We walked up to the red and golden gates and started explaining our goal to the guards. I had spoken to the head secretary of His Holiness, they were expecting us, I avoided to tell him that the secretary had not responded to my last 5 emails. We waited. And waited. After two hours I wrote a handwritten letter to the secretary and asked a guard to make sure it got to him. After another hour I sent another letter. At four p.m. we were told to come back the day after at eight a.m., His Holiness needed his rest.

The morning of the third day, when I should have been on the road back to Ladakh and on the last bus for Delhi, we walked up towards the monastery again. I introduced us to the guard, who opened his book of important details and said the magical words: “Are you Daniela?”. I quickly confirmed as the golden gates opened, and climbed up the stairs that lead me straight into the arms of His Holiness the Dalai Lama.

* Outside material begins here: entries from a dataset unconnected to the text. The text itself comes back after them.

theorem follows_setPAIndex {i : Int} (hp : ∀ tx rx, P (.spi tx rx)) : Follows P (setPAIndex i) :=
  (follows_require (by simp [configError]) (by simp [configError])).bind fun _ => follows_fieldSet hp

theorem follows_setCalibrationOnWake {v : Int} (hp : ∀ tx rx, P (.spi tx rx)) : Follows P (setCalibrationOnWake v) :=
  (follows_require (by simp [configError]) (by simp [configError])).bind fun _ => follows_fieldSet hp

theorem follows_setSymbolRateFP {m e : Int} (hp : ∀ tx rx, P (.spi tx rx)) : Follows P (setSymbolRateFP m e) :=
  (follows_require (by simp [configError]) (by simp [configError])).bind fun _ =>
    (follows_require (by simp [configError]) (by simp [configError])).bind fun _ =>
      (follows_readSingle (hp _)).bind fun _ => follows_writeBurst (hp _)

theorem follows_openCore (hp : ∀ tx rx, P (.spi tx rx)) :
    Follows P (do strobe .sres; verifyIdentity; configureDefaults; requireIdle .notIdleAfterConfig) := by
  refine (follows_strobe hp).bind fun _ => ?_
  refine Follows.bind ?_ fun _ => ?_
  · exact follows_getCfg.bind fun _ => (follows_readStatus hp).bind fun _ =>
      (follows_require (by simp) (by simp)).bind fun _ => (follows_readStatus hp).bind fun _ =>
        follows_require (by simp) (by simp)
  refine Follows.bind ?_ fun _ => ?_
  · exact (follows_fieldSet hp).bind fun _ => (follows_setPAIndex hp).bind fun _ =>
      (follows_fieldSet hp).bind fun _ => follows_setCalibrationOnWake hp
  exact follows_requireIdle (by simp) (by simp) hp

theorem follows_transmit {payload : Bytes} (hp : ∀ tx rx, P (.spi tx rx)) : Follows P (transmit payload) := by
  refine (follows_require (by simp [configError]) (by simp [configError])).bind fun _ => ?_
  refine ((follows_fieldGet hp).bind fun _ => Follows.pure _).bind fun mode => ?_
  refine (follows_readSingle (hp _)).bind fun max => ?_
  refine Follows.bind ?_ fun _ => ?_
  · cases h : txFrame mode max payload with
    | ok a => exact Follows.pure a
    | error e =>
        have : e.kind ≠ .length ∧ e.kind ≠ .echo := by
          unfold txFrame at h
          split at h <;> (try split at h) <;> simp only [Except.error.injEq, reduceCtorEq] at h <;>
            subst h <;> simp [payloadError, configError]
        exact Follows.raise this.1 this.2
  refine (follows_requireIdle (by simp) (by simp) hp).bind fun _ => ?_
  refine (follows_strobe hp).bind fun _ => ?_
  exact (follows_writeBurst (hp _)).bind fun _ => follows_strobe hp

theorem follows_receive {t : Timeout} (hp : ∀ tx rx, P (.spi tx rx)) (hg : ∀ r, P (.gpio t r)) :
    Follows P (receive t) := by
  refine (follows_strobe hp).bind fun _ => (follows_gpioWaitRising hg).bind fun edge => ?_
  split
  · refine ((follows_readStatus hp).bind fun _ => Follows.pure _).bind fun n => ?_
    split
    · exact Follows.pure _
    · split
      · exact Follows.raise (by simp) (by simp)
      · exact (follows_readBurst (hp _)).bind fun _ => Follows.pure _
  · exact (follows_strobe hp).bind fun _ => Follows.pure _

/-- The lifecycle state an operation's success leaves (10_state.md R25). -/
def endLife (i : Instr) (l : Life) : Life :=
  match i with
  | .openOp => .ready
  | .closeOp => .closed
  | .asyncTxBegin => .asyncTx
  | .asyncTxEnd => .ready
  | _ => l

/-- A body followed by the lifecycle state of its success. -/
def thenLife (i : Instr) (core : Op Value) : Op Value := fun s =>
  match core s with
  | .ok v t => .ok v { t with life := endLife i t.life }
  | .error e t => .error e t

theorem thenLife_of_setLife (i : Instr) (x : Op Unit) (l : Life) (h : ∀ l', endLife i l' = l) :
    (do x; setLife l; pure .unit) = thenLife i (do x; pure .unit) := by
  funext s
  simp only [thenLife, Bind.bind, EStateM.bind, setLife, Pure.pure, EStateM.pure]
  cases x s <;> simp [h]

theorem thenLife_of_id (i : Instr) (x : Op Value) (h : ∀ l, endLife i l = l) : x = thenLife i x := by
  funext s
  simp only [thenLife, h]
  cases x s <;> rfl

/-- The body of `Close` without its lifecycle state. -/
def closeCore : Op Value := do
  let l ← getLife
  if l = .asyncTx then do asyncEndSequence; pure .unit
  else pure .unit

theorem closeBlock_eq : closeBlock = thenLife .closeOp closeCore := by
  funext s
  simp only [closeBlock, thenLife, closeCore, Bind.bind, EStateM.bind, getLife]
  cases h : s.life with
  | asyncTx =>
      simp only [if_true, EStateM.bind, setLife, Pure.pure, EStateM.pure]
      cases asyncEndSequence s <;> rfl
  | closed =>
      obtain ⟨life, refused, faults, last, trace, cfg, env, program, pc⟩ := s
      subst h; rfl
  | ready => rfl
  | faulted => rfl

The power that lies in persistence opened the president’s palace to Rita just as it opened a meeting with one of the biggest peace figures in the world to me. I cannot help but wonder: Which other doors could it open?

Danni Portocarrero is a nomad soul that came to Uppsala in the fall of 2018 to finish a degree in development studies, before that she was going from place to place in the world. She loves writing, red wine, naked honesty and yoga. Within her field of study, she’s very passionate about nature rights. She’s writing for Uttryck to share moments, meetings and reflections from her past adventures.